明治東京を舞台に
友人に勧められ、早瀬乱「三年坂 火の夢」を読んだ。第52回江戸川乱歩賞受賞作である。
舞台は市電が走る前の明治東京。
東京逓信管理局の地図はまだなく、軍が作成したと思われる地図を片手に、三年坂を探し回る青年……。三年坂には兄の、そして父の死の真相が隠されている。
いやぁ、色んな坂が出てくる。
時代考証も徹底していて、説得力があった。「さすが、乱歩賞受賞作」と言いたいところであるが、都市形成の要が、明治東京の描写に欠けていたように思われる。それは下水道の整備状況のこと。自分マルも調べ切れていない処であって、それをこの作品に求めるのはお門違いであるのだが。
神田下水が出来たのが明治17年。三河島下水処理場が出来たのが大正11。明治期はまだ下水道が完備されていない状態であったっと思うのだが、その辺の描写は無かったようだ。

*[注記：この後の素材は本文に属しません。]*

/-! ### `State.updTeam` -/

@[simp] theorem State.updTeam_inbox (s : State) (k : Nat) (f : Team → Team) : (s.updTeam k f).inbox = s.inbox := rfl
@[simp] theorem State.updTeam_cur (s : State) (k : Nat) (f : Team → Team) : (s.updTeam k f).cur = s.cur := rfl
@[simp] theorem State.updTeam_ticks (s : State) (k : Nat) (f : Team → Team) : (s.updTeam k f).ticks = s.ticks := rfl
@[simp] theorem State.updTeam_clk (s : State) (k : Nat) (f : Team → Team) : (s.updTeam k f).clk = s.clk := rfl
@[simp] theorem State.updTeam_boot (s : State) (k : Nat) (f : Team → Team) : (s.updTeam k f).boot = s.boot := rfl
@[simp] theorem State.updTeam_mem (s : State) (k : Nat) (f : Team → Team) : (s.updTeam k f).mem = s.mem := rfl
@[simp] theorem State.updTeam_poison (s : State) (k : Nat) (f : Team → Team) : (s.updTeam k f).poison = s.poison := rfl
@[simp] theorem State.updTeam_ops (s : State) (k : Nat) (f : Team → Team) : (s.updTeam k f).ops = s.ops := rfl
@[simp] theorem State.updTeam_uses (s : State) (k : Nat) (f : Team → Team) : (s.updTeam k f).uses = s.uses := rfl
@[simp] theorem State.updTeam_eparks (s : State) (k : Nat) (f : Team → Team) : (s.updTeam k f).eparks = s.eparks := rfl
@[simp] theorem State.updTeam_nextOp (s : State) (k : Nat) (f : Team → Team) : (s.updTeam k f).nextOp = s.nextOp := rfl
@[simp] theorem State.updTeam_nextUid (s : State) (k : Nat) (f : Team → Team) : (s.updTeam k f).nextUid = s.nextUid := rfl
@[simp] theorem State.updTeam_nextAge (s : State) (k : Nat) (f : Team → Team) : (s.updTeam k f).nextAge = s.nextAge := rfl
@[simp] theorem State.updTeam_ctxs (s : State) (k : Nat) (f : Team → Team) : (s.updTeam k f).ctxs = s.ctxs := rfl
@[simp] theorem State.updTeam_vmqs (s : State) (k : Nat) (f : Team → Team) : (s.updTeam k f).vmqs = s.vmqs := rfl
@[simp] theorem State.updTeam_grids (s : State) (k : Nat) (f : Team → Team) : (s.updTeam k f).grids = s.grids := rfl
@[simp] theorem State.updTeam_parts (s : State) (k : Nat) (f : Team → Team) : (s.updTeam k f).parts = s.parts := rfl
@[simp] theorem State.updTeam_bars (s : State) (k : Nat) (f : Team → Team) : (s.updTeam k f).bars = s.bars := rfl
@[simp] theorem State.updTeam_caches (s : State) (k : Nat) (f : Team → Team) : (s.updTeam k f).caches = s.caches := rfl
@[simp] theorem State.updTeam_coh (s : State) (k : Nat) (f : Team → Team) : (s.updTeam k f).coh = s.coh := rfl
@[simp] theorem State.updTeam_tiles (s : State) (k : Nat) (f : Team → Team) : (s.updTeam k f).tiles = s.tiles := rfl
@[simp] theorem State.updTeam_mat (s : State) (k : Nat) (f : Team → Team) : (s.updTeam k f).mat = s.mat := rfl
@[simp] theorem State.updTeam_eng (s : State) (k : Nat) (f : Team → Team) : (s.updTeam k f).eng = s.eng := rfl
@[simp] theorem State.updTeam_fill (s : State) (k : Nat) (f : Team → Team) : (s.updTeam k f).fill = s.fill := rfl
@[simp] theorem State.updTeam_vis (s : State) (k : Nat) (f : Team → Team) : (s.updTeam k f).vis = s.vis := rfl
@[simp] theorem State.updTeam_mig (s : State) (k : Nat) (f : Team → Team) : (s.updTeam k f).mig = s.mig := rfl
@[simp] theorem State.updTeam_mgmt (s : State) (k : Nat) (f : Team → Team) : (s.updTeam k f).mgmt = s.mgmt := rfl
@[simp] theorem State.updTeam_answers (s : State) (k : Nat) (f : Team → Team) : (s.updTeam k f).answers = s.answers := rfl

/-! ### `State.updCtx` -/

@[simp] theorem State.updCtx_inbox (s : State) (k : Word) (f : Ctx → Ctx) : (s.updCtx k f).inbox = s.inbox := rfl
@[simp] theorem State.updCtx_ghosts (s : State) (k : Word) (f : Ctx → Ctx) : (s.updCtx k f).ghosts = s.ghosts := rfl
@[simp] theorem State.updCtx_cur (s : State) (k : Word) (f : Ctx → Ctx) : (s.updCtx k f).cur = s.cur := rfl
@[simp] theorem State.updCtx_ticks (s : State) (k : Word) (f : Ctx → Ctx) : (s.updCtx k f).ticks = s.ticks := rfl
@[simp] theorem State.updCtx_clk (s : State) (k : Word) (f : Ctx → Ctx) : (s.updCtx k f).clk = s.clk := rfl
@[simp] theorem State.updCtx_boot (s : State) (k : Word) (f : Ctx → Ctx) : (s.updCtx k f).boot = s.boot := rfl
@[simp] theorem State.updCtx_mem (s : State) (k : Word) (f : Ctx → Ctx) : (s.updCtx k f).mem = s.mem := rfl
@[simp] theorem State.updCtx_poison (s : State) (k : Word) (f : Ctx → Ctx) : (s.updCtx k f).poison = s.poison := rfl
@[simp] theorem State.updCtx_teams (s : State) (k : Word) (f : Ctx → Ctx) : (s.updCtx k f).teams = s.teams := rfl
@[simp] theorem State.updCtx_ops (s : State) (k : Word) (f : Ctx → Ctx) : (s.updCtx k f).ops = s.ops := rfl
@[simp] theorem State.updCtx_uses (s : State) (k : Word) (f : Ctx → Ctx) : (s.updCtx k f).uses = s.uses := rfl
@[simp] theorem State.updCtx_eparks (s : State) (k : Word) (f : Ctx → Ctx) : (s.updCtx k f).eparks = s.eparks := rfl
@[simp] theorem State.updCtx_nextOp (s : State) (k : Word) (f : Ctx → Ctx) : (s.updCtx k f).nextOp = s.nextOp := rfl
@[simp] theorem State.updCtx_nextUid (s : State) (k : Word) (f : Ctx → Ctx) : (s.updCtx k f).nextUid = s.nextUid := rfl
@[simp] theorem State.updCtx_nextAge (s : State) (k : Word) (f : Ctx → Ctx) : (s.updCtx k f).nextAge = s.nextAge := rfl
@[simp] theorem State.updCtx_vmqs (s : State) (k : Word) (f : Ctx → Ctx) : (s.updCtx k f).vmqs = s.vmqs := rfl
@[simp] theorem State.updCtx_grids (s : State) (k : Word) (f : Ctx → Ctx) : (s.updCtx k f).grids = s.grids := rfl
@[simp] theorem State.updCtx_parts (s : State) (k : Word) (f : Ctx → Ctx) : (s.updCtx k f).parts = s.parts := rfl
@[simp] theorem State.updCtx_bars (s : State) (k : Word) (f : Ctx → Ctx) : (s.updCtx k f).bars = s.bars := rfl
@[simp] theorem State.updCtx_caches (s : State) (k : Word) (f : Ctx → Ctx) : (s.updCtx k f).caches = s.caches := rfl
@[simp] theorem State.updCtx_coh (s : State) (k : Word) (f : Ctx → Ctx) : (s.updCtx k f).coh = s.coh := rfl
@[simp] theorem State.updCtx_tiles (s : State) (k : Word) (f : Ctx → Ctx) : (s.updCtx k f).tiles = s.tiles := rfl
@[simp] theorem State.updCtx_mat (s : State) (k : Word) (f : Ctx → Ctx) : (s.updCtx k f).mat = s.mat := rfl
@[simp] theorem State.updCtx_eng (s : State) (k : Word) (f : Ctx → Ctx) : (s.updCtx k f).eng = s.eng := rfl
@[simp] theorem State.updCtx_fill (s : State) (k : Word) (f : Ctx → Ctx) : (s.updCtx k f).fill = s.fill := rfl
@[simp] theorem State.updCtx_vis (s : State) (k : Word) (f : Ctx → Ctx) : (s.updCtx k f).vis = s.vis := rfl
@[simp] theorem State.updCtx_mig (s : State) (k : Word) (f : Ctx → Ctx) : (s.updCtx k f).mig = s.mig := rfl
@[simp] theorem State.updCtx_mgmt (s : State) (k : Word) (f : Ctx → Ctx) : (s.updCtx k f).mgmt = s.mgmt := rfl
@[simp] theorem State.updCtx_saved (s : State) (k : Word) (f : Ctx → Ctx) : (s.updCtx k f).saved = s.saved := rfl
@[simp] theorem State.updCtx_answers (s : State) (k : Word) (f : Ctx → Ctx) : (s.updCtx k f).answers = s.answers := rfl

/-! ### `State.updGrid` -/

@[simp] theorem State.updGrid_inbox (s : State) (k : Word) (f : Grid → Grid) : (s.updGrid k f).inbox = s.inbox := rfl
@[simp] theorem State.updGrid_ghosts (s : State) (k : Word) (f : Grid → Grid) : (s.updGrid k f).ghosts = s.ghosts := rfl
@[simp] theorem State.updGrid_cur (s : State) (k : Word) (f : Grid → Grid) : (s.updGrid k f).cur = s.cur := rfl
@[simp] theorem State.updGrid_ticks (s : State) (k : Word) (f : Grid → Grid) : (s.updGrid k f).ticks = s.ticks := rfl
@[simp] theorem State.updGrid_clk (s : State) (k : Word) (f : Grid → Grid) : (s.updGrid k f).clk = s.clk := rfl
@[simp] theorem State.updGrid_boot (s : State) (k : Word) (f : Grid → Grid) : (s.updGrid k f).boot = s.boot := rfl
@[simp] theorem State.updGrid_mem (s : State) (k : Word) (f : Grid → Grid) : (s.updGrid k f).mem = s.mem := rfl
@[simp] theorem State.updGrid_poison (s : State) (k : Word) (f : Grid → Grid) : (s.updGrid k f).poison = s.poison := rfl
@[simp] theorem State.updGrid_teams (s : State) (k : Word) (f : Grid → Grid) : (s.updGrid k f).teams = s.teams := rfl
@[simp] theorem State.updGrid_ops (s : State) (k : Word) (f : Grid → Grid) : (s.updGrid k f).ops = s.ops := rfl
@[simp] theorem State.updGrid_uses (s : State) (k : Word) (f : Grid → Grid) : (s.updGrid k f).uses = s.uses := rfl
@[simp] theorem State.updGrid_eparks (s : State) (k : Word) (f : Grid → Grid) : (s.updGrid k f).eparks = s.eparks := rfl
@[simp] theorem State.updGrid_nextOp (s : State) (k : Word) (f : Grid → Grid) : (s.updGrid k f).nextOp = s.nextOp := rfl
@[simp] theorem State.updGrid_nextUid (s : State) (k : Word) (f : Grid → Grid) : (s.updGrid k f).nextUid = s.nextUid := rfl
@[simp] theorem State.updGrid_nextAge (s : State) (k : Word) (f : Grid → Grid) : (s.updGrid k f).nextAge = s.nextAge := rfl
@[simp] theorem State.updGrid_ctxs (s : State) (k : Word) (f : Grid → Grid) : (s.updGrid k f).ctxs = s.ctxs := rfl
@[simp] theorem State.updGrid_vmqs (s : State) (k : Word) (f : Grid → Grid) : (s.updGrid k f).vmqs = s.vmqs := rfl
@[simp] theorem State.updGrid_parts (s : State) (k : Word) (f : Grid → Grid) : (s.updGrid k f).parts = s.parts := rfl
@[simp] theorem State.updGrid_bars (s : State) (k : Word) (f : Grid → Grid) : (s.updGrid k f).bars = s.bars := rfl
@[simp] theorem State.updGrid_caches (s : State) (k : Word) (f : Grid → Grid) : (s.updGrid k f).caches = s.caches := rfl
@[simp] theorem State.updGrid_coh (s : State) (k : Word) (f : Grid → Grid) : (s.updGrid k f).coh = s.coh := rfl
@[simp] theorem State.updGrid_tiles (s : State) (k : Word) (f : Grid → Grid) : (s.updGrid k f).tiles = s.tiles := rfl
@[simp] theorem State.updGrid_mat (s : State) (k : Word) (f : Grid → Grid) : (s.updGrid k f).mat = s.mat := rfl
@[simp] theorem State.updGrid_eng (s : State) (k : Word) (f : Grid → Grid) : (s.updGrid k f).eng = s.eng := rfl
@[simp] theorem State.updGrid_fill (s : State) (k : Word) (f : Grid → Grid) : (s.updGrid k f).fill = s.fill := rfl
@[simp] theorem State.updGrid_vis (s : State) (k : Word) (f : Grid → Grid) : (s.updGrid k f).vis = s.vis := rfl
@[simp] theorem State.updGrid_mig (s : State) (k : Word) (f : Grid → Grid) : (s.updGrid k f).mig = s.mig := rfl
@[simp] theorem State.updGrid_mgmt (s : State) (k : Word) (f : Grid → Grid) : (s.updGrid k f).mgmt = s.mgmt := rfl
@[simp] theorem State.updGrid_saved (s : State) (k : Word) (f : Grid → Grid) : (s.updGrid k f).saved = s.saved := rfl
@[simp] theorem State.updGrid_answers (s : State) (k : Word) (f : Grid → Grid) : (s.updGrid k f).answers = s.answers := rfl

/-! ### `State.updPart` -/

@[simp] theorem State.updPart_inbox (s : State) (k : Nat) (f : Part → Part) : (s.updPart k f).inbox = s.inbox := rfl
@[simp] theorem State.updPart_ghosts (s : State) (k : Nat) (f : Part → Part) : (s.updPart k f).ghosts = s.ghosts := rfl
@[simp] theorem State.updPart_cur (s : State) (k : Nat) (f : Part → Part) : (s.updPart k f).cur = s.cur := rfl
@[simp] theorem State.updPart_ticks (s : State) (k : Nat) (f : Part → Part) : (s.updPart k f).ticks = s.ticks := rfl
@[simp] theorem State.updPart_clk (s : State) (k : Nat) (f : Part → Part) : (s.updPart k f).clk = s.clk := rfl
@[simp] theorem State.updPart_boot (s : State) (k : Nat) (f : Part → Part) : (s.updPart k f).boot = s.boot := rfl
@[simp] theorem State.updPart_mem (s : State) (k : Nat) (f : Part → Part) : (s.updPart k f).mem = s.mem := rfl
@[simp] theorem State.updPart_poison (s : State) (k : Nat) (f : Part → Part) : (s.updPart k f).poison = s.poison := rfl
@[simp] theorem State.updPart_teams (s : State) (k : Nat) (f : Part → Part) : (s.updPart k f).teams = s.teams := rfl
@[simp] theorem State.updPart_ops (s : State) (k : Nat) (f : Part → Part) : (s.updPart k f).ops = s.ops := rfl
@[simp] theorem State.updPart_uses (s : State) (k : Nat) (f : Part → Part) : (s.updPart k f).uses = s.uses := rfl
@[simp] theorem State.updPart_eparks (s : State) (k : Nat) (f : Part → Part) : (s.updPart k f).eparks = s.eparks := rfl
@[simp] theorem State.updPart_nextOp (s : State) (k : Nat) (f : Part → Part) : (s.updPart k f).nextOp = s.nextOp := rfl
@[simp] theorem State.updPart_nextUid (s : State) (k : Nat) (f : Part → Part) : (s.updPart k f).nextUid = s.nextUid := rfl
@[simp] theorem State.updPart_nextAge (s : State) (k : Nat) (f : Part → Part) : (s.updPart k f).nextAge = s.nextAge := rfl
@[simp] theorem State.updPart_ctxs (s : State) (k : Nat) (f : Part → Part) : (s.updPart k f).ctxs = s.ctxs := rfl
@[simp] theorem State.updPart_vmqs (s : State) (k : Nat) (f : Part → Part) : (s.updPart k f).vmqs = s.vmqs := rfl
@[simp] theorem State.updPart_grids (s : State) (k : Nat) (f : Part → Part) : (s.updPart k f).grids = s.grids := rfl
@[simp] theorem State.updPart_bars (s : State) (k : Nat) (f : Part → Part) : (s.updPart k f).bars = s.bars := rfl
@[simp] theorem State.updPart_caches (s : State) (k : Nat) (f : Part → Part) : (s.updPart k f).caches = s.caches := rfl
@[simp] theorem State.updPart_coh (s : State) (k : Nat) (f : Part → Part) : (s.updPart k f).coh = s.coh := rfl
@[simp] theorem State.updPart_tiles (s : State) (k : Nat) (f : Part → Part) : (s.updPart k f).tiles = s.tiles := rfl
@[simp] theorem State.updPart_mat (s : State) (k : Nat) (f : Part → Part) : (s.updPart k f).mat = s.mat := rfl
@[simp] theorem State.updPart_eng (s : State) (k : Nat) (f : Part → Part) : (s.updPart k f).eng = s.eng := rfl
@[simp] theorem State.updPart_fill (s : State) (k : Nat) (f : Part → Part) : (s.updPart k f).fill = s.fill := rfl
@[simp] theorem State.updPart_vis (s : State) (k : Nat) (f : Part → Part) : (s.updPart k f).vis = s.vis := rfl
@[simp] theorem State.updPart_mig (s : State) (k : Nat) (f : Part → Part) : (s.updPart k f).mig = s.mig := rfl
@[simp] theorem State.updPart_mgmt (s : State) (k : Nat) (f : Part → Part) : (s.updPart k f).mgmt = s.mgmt := rfl
@[simp] theorem State.updPart_saved (s : State) (k : Nat) (f : Part → Part) : (s.updPart k f).saved = s.saved := rfl
@[simp] theorem State.updPart_answers (s : State) (k : Nat) (f : Part → Part) : (s.updPart k f).answers = s.answers := rfl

――それは良いか。市電の開通に向けて、整地/均される坂の話は在った(ように思う)。概ね及第点の時代考証だと思う。
しかし、いただけないのは最終章の謎解き。
これこそが推理小説の醍醐味であることは承知しているのだけれど、説明臭くていけない。好みの問題だけれども。
まぁ、これを勧めた友人は、確かに僕の好みを判っている。
楽しく読めました。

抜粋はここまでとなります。